Jusqu’au 18 mai à l’Université Quisqueya, Roberto Stephenson présente Made in Haiti, art de la débrouillardise urbaine. Avec le soutien de l’ambassade de Suisse en Haïti, cette exposition photographique met en valeur les objets du quotidien pour mieux s’interroger à leur sujet.
NÉ À ROME EN 1964 d’un père haïtien et d’une mère italienne, Roberto Stephenson a vécu en Europe, en Asie et en Amérique avant de s’installer à Port-au-Prince. Après une formation en graphisme, il a travaillé durant deux ans comme assistant photographe puis s’est spécialisé dans les photos d’architecture. Ses photos ont été publiées dans plusieurs revues spécialisées mais c’est avec son exposition Urban landscape qu’il a vraiment émergé dans le monde de la photographie.
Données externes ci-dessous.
-- ==== Sys2Proof/Machine/DriveRows.lean ====
section
/-! DEFINITION. Output-stage rows: regulation and phases of a profile (R175–R190), protections (R152–R154), off-state tests (R155,
R156), the boost converter (R161–R165), the thermal models (R167–R172). Currents are in mA, voltages in the unit of the register
that shows them. -/

namespace Sys2Proof.Machine

-- ── Regulation (R175–R187) ────────────────────────────────────────────────────────────────────────────────────────

/-- A current in mA against `m` setpoint codes of 40 A / 1,024 = 625 / 16 mA (R177). -/
def codeLe (code m current : Nat) : Bool := 625 * code * m ≤ 16 * current

/-- The profile's minimum time since the last change of the low-side switch is over (R183). -/
def State.mayswitch (s : State) (n : Nat) : Bool :=
  let c := s.chan n
  s.passed c.lowAt (if c.lowSide then c.prof.minOn else c.prof.minOff)

/-- The threshold comparison of a decision (R181, R183, R185, R186): at or above upper the switch turns off, with the phase's entry
decay until the lower threshold has been reached and its chop decay after; at or below lower it turns on. -/
def State.regulate (s : State) (n current : Nat) : State :=
  let c := s.chan n
  let ph := s.phase n
  let sp := s.get (Fld.PRF_CH_STAT_SP n)
  if ph < 2 || 4 < ph then s
  else
    let m := s.share n
    let fast := c.prof.fast ph c.chopping
    if codeLe (sp + c.prof.band) m current then
      (if c.lowSide && s.mayswitch n then (s.setLow n false (s.decayFast fast)).noteDecay n fast else s)
    else if !(codeLe (sp - c.prof.band) m current) || 625 * (sp - c.prof.band) * m = 16 * current then
      let s1 := s.setChan n { c with chopping := true }
      if !c.lowSide && s1.mayswitch n then s1.setLow n true false else s1
    else s

/-- The channel passes to the phase after `ph` (R175, R176). -/
def State.nextPhase (s : State) (n : Nat) : State :=
  let c := s.chan n
  let batt := (c.shot.map (·.batt)).getD false
  let p := c.prof.after batt (s.phase n)
  if p = 5 then s.enterEnd n else s.enterPhase n p

/-- The end of BOOST for the record (R197). -/
def State.noteBoostEnd (s : State) (n : Nat) : State :=
  s.modRec n (fun r => { r with boostEnd := Nat.min 65535 ((s.now - (s.chan n).startAt) / 4) })

/-- A time limit expires (R175, R178, R188): a BOOST that times out marks PEAK_MISS. -/
def State.phaseLimit (s : State) (n : Nat) : State :=
  let s1 := if s.phase n = 1 then
      ((s.set (Fld.PRF_CH_STAT_PEAK_MISS n) 1).modRec n (fun r => { r with flags := r.flags ||| 2 })).noteBoostEnd n
    else s
  s1.nextPhase n
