-- ==== Sys2Proof/Machine/Dispatch.lean ====
section
/-! DEFINITION. One arm for each command: a direct call of its meaning. -/

namespace Sys2Proof.Machine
Il revient avec une exposition photographique qui met en évidence le passé caché, l’utilité parfois oubliée de certains objets du quotidien. Des objets visibles qui, pourtant, ne captent guère l’attention ou qui ne suscitent aucune réflexion. Pour Roberto Stephenson, l’importance de ces objets dans la vie des gens et dans l’économie du pays est indéniable. Ce sont des objets qui permettent à une majorité de citoyens haïtiens de gagner leur vie et de créer des commerces de subsistance, alors que peu de possibilités d’emplois décents se présentent à eux.
Donner une autre dimension aux objets
Made in Haiti, art de la débrouillardise urbaine, exposition présentée jusqu’au 18 mai à l’Université Quisqueya, capte l’œil par la qualité et la technique photographique ! Ces objets, extirpés de leur environnement et détachés de leurs propriétaires, sont présentés sur fond blanc de façon simple et épurée. Des outils, des jouets et des accessoires du quotidien désormais presque disparus dans le reste du monde. Une certaine froideur émane des photographies car l’absence des couleurs vives, la chaleur humaine et le quasi chaos des rues bondées de la capitale manquent à leur souffle. À la question de la raison d’avoir isolé les objets de leur contexte, Stephenson précise : « Quand on élimine les éléments externes pour se concentrer sur l’essentiel uniquement, cela laisse plus de place pour que l’objet puisse être considéré pour ce qu’il est. Les détails sont plus frappants. » A-t-il voulu masquer la misère en isolant ses sujets ? « Pas du tout, répond-t-il. J’aimerais, à travers cette exposition, que nous puissions nous regarder en profondeur sans avoir peur de qui nous sommes ! Que nous nous rappelions où nous sommes et notre contexte de misère. Je n’ai pas honte de ces objets ni de les voir mais j’aimerais qu’on puisse les voir en réfléchissant sur notre société. Mettre le focus sur les petits détails que l’on voit en grand plan nous permet de mieux nous comprendre. J’aimerais aussi que ces objets disparaissent un jour, cela voudra dire que le pays ne serait plus que misère. »
En parcourant la série de photographies, le regard se pose de façon plus réfléchie sur chacun des objets, tentant de deviner son histoire ou celle de la personne qui l’utilise. Roberto Stephenson permet à ces objets de vivre à nouveau en leur donnant une autre dimension. Si, pour l’artiste, les fragments de ces objets en sont à leur deuxième ou troisième réincarnation (utilité), c’est que le recyclage est fondamental dans les pratiques du peuple haïtien. Une boîte de cireur de chaussures, un tabouret, une table de réparation, une charrette de frèsko, un réchaud de charbon, un panier de fruits, une brouette de glace, une pharmacie ambulante, un étal de cosmétiques, une pharmacie de clairin, tant d’objets qu’il est possible de redécouvrir à travers l’exposition Made in Haiti qui est née avec le soutien de l’ambassade de Suisse. L’exposition est accompagnée d’un catalogue enrichi de textes d’analyses sociologiques et esthétiques qui permettent d’approfondir la réflexion sur la vie de ces objets.